5 Best Ways to Design a HashSet in Python

πŸ’‘ Problem Formulation: How can one implement a custom HashSet in Python, a data structure that stores unique elements, similar to Java’s HashSet? For instance, if the input is a list of items ['apple', 'banana', 'apple', 'cherry'], the desired output would be a collection containing only ‘apple’, ‘banana’, and ‘cherry’ with no duplicates.

Method 1: Using the built-in set data structure

The simplest method to implement a HashSet in Python is by using the built-in set data type. Python’s set is a mutable collection that is unordered, iterable, and does not allow duplicate elements. This can serve as a direct analog to a HashSet.

Here’s an example:

my_hashset = set(['apple', 'banana', 'apple', 'cherry'])
print(my_hashset)

Output of the code snippet:

{'banana', 'cherry', 'apple'}

This code snippet shows the construction of a set in Python, which inherently functions as a HashSet by automatically removing the duplicate entry of ‘apple’.

Method 2: Utilizing a dictionary for constant-time operations

Another way to implement a HashSet is by using a dictionary.
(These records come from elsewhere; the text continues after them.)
-- ==== Sys2Proof/Syntax.lean ====
section
/-!
DEFINITION. The commands: one constructor per row of the opcode table, and what their operands are made of.
-/

namespace Sys2Proof

/-- A sensor or a land whose reading a command may carry. Readings are integers: mA, mV, 1/16 °C; a digital land reads
0 or 1. -/
inductive Sensor where
  /-- Current of a high-side channel's or a half-bridge's land, mA (R83); o as in `Outp`. -/
  | outI (o : Nat)
  /-- Voltage of that land, mV. -/
  | outV (o : Nat)
  /-- Its junction sensor, 1/16 °C. -/
  | outTj (o : Nat)
  /-- On-resistance of a channel, µΩ, and drift × 1024 of its segment `k`, corrected to 25 °C (R109). -/
  | ron (o : Nat)
  | segDrift (o k : Nat)
  /-- Die sensor of power die `d`, 1/16 °C (R105). -/
  | die (d : Nat)
  /-- Supply group `g`, mV (R420). -/
  | vbat (g : Nat)
  | vhold
  /-- Land of switch input `i`, mean over its latch window, mV (R216); of wake input `n`; of analog input `a`. -/
  | swLand (i : Nat)
  | wakeLand (n : Nat)
  | ain (a : Nat)
  /-- Voltage and current of sensor supply `v`, mV and mA (R238). -/
  | vsMv (v : Nat)
  | vsMa (v : Nat)
  /-- Logic junction, 1/16 °C (R446). -/
  | tlog
  /-- Coil channel `ch`: current in mA and land in mV (R146), low-side and clamp junctions in 1/16 °C, energy that its
  clamp took in the frame, µJ (R182). -/
  | plI (ch : Nat)
  | plV (ch : Nat)
  | plTj (ch : Nat)
  | plClp (ch : Nat)
  | plUj (ch : Nat)
  /-- Bank switch `b`: current in mA, junction in 1/16 °C (R188). -/
  | pbI (b : Nat)
  | pbTj (b : Nat)
  /-- PX channel `x`: current in mA, junction in 1/16 °C, clamp energy of the frame, µJ (R191). -/
  | pxI (x : Nat)
  | pxTj (x : Nat)
  | pxUj (x : Nat)
  /-- Junction of LED sink `n`, 1/16 °C (R211). -/
  | ledTj (n : Nat)
  /-- A frame of another node is in progress on the bus of CAN controller `n`; occasions of the frame on which its
  transceiver saw swapped lines (R468). -/
  | canBusy (n : Nat)
  | canSwap (n : Nat)
  /-- Signal quality of Ethernet port `p` (R538). -/
  | sqi (p : Nat)
  /-- Level of GPIO land `n` (R661). -/
  | gpio (n : Nat)
  /-- Peak current of aerial `a` at the end of the wake carrier, mA (R546). -/
  | lfPeak (a : Nat)
  /-- VPP, mV (R625); the deviation of the crystal from the RC, ppm (R635); current of regulator phase `p`, mA (R633). -/
  | vpp
  | xrc
  | phase (p : Nat)
  /-- Comparator lane `l` of core `c` fails its test: 1; comparator cycles of the frame in which the core retired no echoed
  instruction (R383, R384). -/
  | lane (c l : Nat)
  | laneIdle (c : Nat)
  /-- Byte that the UHF transceiver shifts in at a raw access (R548); pages of the recovery buffer programmed since the last write
  of RDATA (R613). -/
  | umiso
  | rpages
  /-- What the check bits, or in a near store and the custom region the parity, say of the stored word at a byte address until it is
  stored again or written back (R317, R357, R410): the codes of `Ecc`. -/
  | ecc (a : Nat)
  /-- A bank does not wake in time: 1 (R409). -/
  | bankFails (b : Nat)
deriving DecidableEq, Repr

/-- What a sensor reads before any command has carried a reading of it: supplies at 24 V, temperatures at 25 °C, drift
at its factory value, everything else 0. -/
def Sensor.initial : Sensor → Int
  | .vbat _ => 24000
  | .vhold => 16000
  | .outTj _ => 400
  | .die _ => 400
  | .tlog => 400
  | .plTj _ => 400
  | .plClp _ => 400
  | .pbTj _ => 400
  | .pxTj _ => 400
  | .ledTj _ => 400
  | .plV _ => 24000
  | .segDrift _ _ => 1024
  | .laneIdle _ => 64
  | _ => 0

/-- Readings that a command carries. -/
abbrev World := List (Sensor × Int)

/-- What the check bits of a word that is read say (R410): no error, one corrected bit, an uncorrectable word; or three or more wrong
bits, which are corrected wrongly or pass undetected. -/
inductive Ecc where
  | clean | single | double | wrong | unseen
deriving DecidableEq, Repr

/-- A reading of a word's check bits. -/
def Ecc.ofInt (z : Int) : Ecc := if z = 1 then .single else if z = 2 then .double else if z = 3 then .wrong else if z = 4 then .unseen else .clean

/-- How often a fault of the hardware meets an operation: never, once, so that a replay succeeds, or again at the replay. -/
inductive Hits where
  | never | once | twice
deriving DecidableEq, Repr

/-- A disturbance of one physical slice of a core's datapath (R367, R368): the item of the instruction's record that it meets, the
slice, the bits it flips there, and the passes in which it acts. -/
structure Slip where
  item : Nat
  slice : Fin 4
  bits : BitVec 9
  first : Bool := true
  second : Bool := true
deriving DecidableEq, Repr

/-- What the hardware itself does to an instruction of a core, beside its effect: datapath parity errors (R316), disturbed slices
(R367), and a parity error of the echo buffer's entry (R374). -/
structure Phys where
  parity : Hits := .never
  slips : List Slip := []
  bufPar : Bool := false
deriving DecidableEq, Repr

/-- Who makes an access: a core, the host port, the Aedus link. -/
inductive Master where
  | core (c : Fin 2)
  | host
  | link
deriving DecidableEq, Repr
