-- ==== Sys2Proof/Machine/Regs.lean ====
section
/-!
DEFINITION. The peripheral registers: every register of every block's field tables, with its offset, its fields,
their access codes (R4) and reset values (R13), and a named field for every field of the tables.
A field with no line in a register is reserved: it reads 0 and ignores writes (R9).
-/

namespace Sys2Proof.Machine

/-- The access code of a register field (R4), an RW field with its property (R7). -/
inductive Access where
  | ro | rw | rwStopped | st | rs | w1c | wo
deriving DecidableEq, Repr

/-- One field of a register: its bits, its access code, its reset value and, where the table states a range to which
the field is clamped, that range. -/
structure FldSpec where
  hi : Nat
  lo : Nat
  acc : Access
  reset : Nat
  clamp : Option (Nat × Nat) := none
deriving DecidableEq, Repr

/-- One line of a block's offset table: a register or an array of registers. `ptr`: a store requires the PTR tag;
`int`: a load returns an INT word (R11). -/
structure RegRow where
  off : Nat
  stride : Nat := 4
  count : Nat := 1
  fields : List FldSpec
  ptr : Bool := false
  int : Bool := false
deriving DecidableEq, Repr

/-- A named field of a register: the register's address, the field's lowest bit and its width. -/
structure Fld where
  addr : Nat
  lo : Nat
  width : Nat
deriving DecidableEq, Repr

namespace Regs

/-- Registers of block FRM, part 1. -/
def frmRows1 : List RegRow := [
  -- ID (R64)
  { off := 0x0000, fields := [⟨31, 16, .ro, 1, none⟩, ⟨15, 0, .ro, 1, none⟩] },
  -- CFG (R64)
  { off := 0x0004, fields := [⟨27, 27, .st, 0, none⟩, ⟨26, 26, .st, 1, none⟩, ⟨25, 24, .st, 0, none⟩, ⟨17, 16, .st, 2, none⟩, ⟨13, 0, .st, 0x3E8, none⟩] },
  -- SEALMASK (R64)
  { off := 0x0008, fields := [⟨1, 0, .st, 0, none⟩] },
  -- STAT (R64)
  { off := 0x000C, fields := [⟨16, 8, .ro, 0x100, none⟩, ⟨7, 7, .w1c, 0, none⟩, ⟨6, 6, .w1c, 0, none⟩, ⟨5, 5, .w1c, 0, none⟩, ⟨4, 4, .w1c, 0, none⟩, ⟨3, 3, .w1c, 0, none⟩, ⟨2, 1, .ro, 0, none⟩, ⟨0, 0, .ro, 0, none⟩] },
  -- FRAMELO (R64)
  { off := 0x0010, fields := [⟨31, 0, .ro, 0, none⟩] },
  -- FRAMEHI (R64)
  { off := 0x0014, fields := [⟨15, 0, .ro, 0, none⟩] },
  -- SLOT (R64)
  { off := 0x0018, fields := [⟨31, 16, .ro, 0, none⟩, ⟨8, 0, .ro, 0, none⟩] },
  -- SEALED (R64)
  { off := 0x001C, fields := [⟨1, 0, .ro, 0, none⟩] },
  -- OVRCNT (R64)
  { off := 0x0020, fields := [⟨31, 0, .ro, 0, none⟩] },
  -- SLACK (R64)
  { off := 0x0024, fields := [⟨31, 0, .ro, 0, none⟩] },
  -- SLACKMIN (R64)
  { off := 0x0028, fields := [⟨31, 0, .rw, 0xFFFFFFFF, none⟩] },
  -- SEV (R64)
  { off := 0x002C, fields := [⟨31, 0, .wo, 0, none⟩] },
  -- EVMRG (R64)
  { off := 0x0030, stride := 4, count := 4, fields := [⟨31, 0, .w1c, 0, none⟩] },
  -- JOBACT (R64)
  { off := 0x0040, stride := 4, count := 2, fields := [⟨31, 0, .ro, 0, none⟩] },
  -- JOBOVR (R64)
  { off := 0x0048, stride := 4, count := 2, fields := [⟨31, 0, .w1c, 0, none⟩] },
  -- EVT (R64)
  { off := 0x0400, stride := 4, count := 128, fields := [⟨5, 2, .st, 0, none⟩, ⟨1, 1, .st, 0, none⟩, ⟨0, 0, .st, 0, none⟩] }]

/-- Registers of block FRM, part 2. -/
def frmRows2 : List RegRow := [
  -- EVTPC (R64)
  { off := 0x0600, stride := 4, count := 128, fields := [⟨31, 0, .st, 0, none⟩], ptr := true },
  -- JOBPC (R64)
  { off := 0x0800, stride := 4, count := 64, fields := [⟨31, 0, .st, 0, none⟩], ptr := true },
  -- JOB (R64)
  { off := 0x0900, stride := 4, count := 64, fields := [⟨30, 30, .st, 0, none⟩, ⟨29, 22, .st, 0, none⟩, ⟨21, 14, .st, 0, none⟩, ⟨13, 6, .st, 0, none⟩, ⟨5, 2, .st, 0, none⟩, ⟨1, 1, .st, 0, none⟩, ⟨0, 0, .st, 0, none⟩] }]

/-- Every register of block FRM. -/
def frmRows : List RegRow :=
  frmRows1 ++ frmRows2

/-- Registers of block SW, part 1. -/
def swRows1 : List RegRow := [
  -- ID (R122)
  { off := 0x0000, fields := [⟨31, 16, .ro, 2, none⟩, ⟨15, 0, .ro, 1, none⟩] },
  -- STAT (R122)
  { off := 0x0004, fields := [⟨3, 3, .w1c, 0, none⟩, ⟨2, 2, .w1c, 0, none⟩, ⟨1, 1, .w1c, 0, none⟩, ⟨0, 0, .w1c, 0, none⟩] },
  -- PAIR (R122)
  { off := 0x0008, fields := [⟨27, 24, .st, 0, none⟩, ⟨23, 4, .st, 0, none⟩, ⟨3, 0, .st, 0, none⟩] },
  -- WAMB (R122)
  { off := 0x000C, fields := [⟨15, 0, .st, 0x280, none⟩] },
  -- WINIT (R122)
  { off := 0x0010, fields := [⟨15, 0, .st, 0x140, none⟩] },
  -- STRCFG (R122)
  { off := 0x0020, fields := [⟨0, 0, .rw, 0, none⟩] },
  -- STRBASE (R122)
  { off := 0x0024, fields := [⟨31, 0, .rwStopped, 0x10000000, none⟩], ptr := true },
  -- STRLEN (R122)
  { off := 0x0028, fields := [⟨8, 0, .rwStopped, 1, some (1, 256)⟩] },
  -- STRMASK (R122)
  { off := 0x002C, fields := [⟨31, 0, .rwStopped, 0, none⟩] },
  -- STRMASK (R122)
  { off := 0x0030, fields := [⟨23, 16, .rwStopped, 0, none⟩, ⟨15, 0, .rwStopped, 0, none⟩] },
  -- LIM (R122)
  { off := 0x0100, stride := 4, count := 48, fields := [⟨17, 0, .st, 0x7530, none⟩] },
  -- INR (R122)
  { off := 0x0200, stride := 4, count := 48, fields := [⟨30, 28, .st, 7, none⟩, ⟨27, 18, .st, 0, some (0, 500)⟩, ⟨17, 0, .st, 0xEA60, none⟩] },
  -- PROT (R122)
  { off := 0x0300, stride := 4, count := 48, fields := [⟨22, 20, .st, 3, none⟩, ⟨19, 12, .st, 0x10, none⟩, ⟨11, 4, .st, 0xA, some (1, 255)⟩, ⟨3, 0, .st, 3, none⟩] },
  -- WIRE (R122)
  { off := 0x0400, stride := 4, count := 48, fields := [⟨21, 17, .st, 0x1F, none⟩, ⟨16, 8, .st, 0x40, some (64, 256)⟩, ⟨7, 5, .st, 0, none⟩, ⟨4, 1, .st, 5, none⟩, ⟨0, 0, .st, 0, none⟩] },
  -- CLR (R122)
  { off := 0x0500, stride := 4, count := 48, fields := [⟨0, 0, .st, 0, none⟩] },
  -- HBCFG (R122)
  { off := 0x0600, stride := 4, count := 8, fields := [⟨16, 9, .st, 0x1E, some (15, 150)⟩, ⟨8, 0, .st, 0xC8, some (10, 400)⟩] }]

/-- Registers of block SW, part 2. -/
def swRows2 : List RegRow := [
  -- HBLIM (R122)
  { off := 0x0620, stride := 4, count := 8, fields := [⟨13, 0, .st, 0x2710, some (1000, 16000)⟩] },
  -- HBPROT (R122)
  { off := 0x0640, stride := 4, count := 8, fields := [⟨19, 12, .st, 0x10, none⟩, ⟨11, 4, .st, 0xA, some (1, 255)⟩, ⟨3, 0, .st, 3, none⟩] },
  -- HBCLR (R122)
  { off := 0x0660, stride := 4, count := 8, fields := [⟨0, 0, .st, 0, none⟩] },
  -- DCFG (R143)
  { off := 0x0700, stride := 4, count := 48, fields := [⟨31, 31, .st, 0, none⟩, ⟨30, 30, .st, 0, none⟩, ⟨29, 29, .st, 0, none⟩, ⟨28, 28, .st, 0, none⟩, ⟨27, 27, .st, 0, none⟩, ⟨26, 26, .st, 0, none⟩, ⟨25, 24, .st, 1, none⟩, ⟨23, 12, .st, 0, none⟩, ⟨11, 4, .st, 0xA, none⟩, ⟨2, 2, .st, 0, none⟩, ⟨1, 0, .st, 0, none⟩] },
  -- HBDCFG (R143)
  { off := 0x07C0, stride := 4, count := 8, fields := [⟨29, 29, .st, 0, none⟩, ⟨28, 28, .st, 0, none⟩, ⟨27, 27, .st, 0, none⟩, ⟨26, 26, .st, 0, none⟩, ⟨25, 24, .st, 1, none⟩, ⟨23, 12, .st, 0, none⟩, ⟨11, 4, .st, 0xA, none⟩, ⟨2, 2, .st, 0, none⟩, ⟨1, 0, .st, 0, none⟩] },
  -- HBSTALL (R143)
  { off := 0x07E0, stride := 4, count := 8, fields := [⟨31, 31, .st, 0, none⟩, ⟨30, 30, .st, 0, none⟩, ⟨29, 22, .st, 0xA, none⟩, ⟨21, 14, .st, 8, some (1, 255)⟩, ⟨13, 0, .st, 0, none⟩] }]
This approach leverages the O(1) average case complexity for lookups, insertions, and deletions in a Python dictionary by using the keys as the set elements, ignoring the values.

Here’s an example:

class MyHashSet:
    def __init__(self):
        self.storage = dict()
        
    def add(self, key):
        self.storage[key] = True

    def contains(self, key):
        return key in self.storage

my_hashset = MyHashSet()
my_hashset.add('apple')
print(my_hashset.contains('apple'))
print(my_hashset.contains('banana'))

Output of the code snippet:

True
False

In this snippet, we designed a simple HashSet class that uses a Python dictionary for storage. The add() method introduces a new element, and the contains() method checks for its existence.

Method 3: Using a list with manual checks for uniqueness

You can create a HashSet by manually checking for uniqueness when adding elements to a list. This is less efficient since it requires iterating over the list to ensure an element is not already included before adding it.

Here’s an example:

class MyHashSet:
    def __init__(self):
        self.storage = []
        
    def add(self, key):
        if key not in self.storage:
            self.storage.append(key)

my_hashset = MyHashSet()
my_hashset.add('apple')
my_hashset.add('cherry')
print(my_hashset.storage)

Output of the code snippet:

['apple', 'cherry']

This example defines a class with a list to store elements. The add() method includes a new item only if it does not already exist in the storage list.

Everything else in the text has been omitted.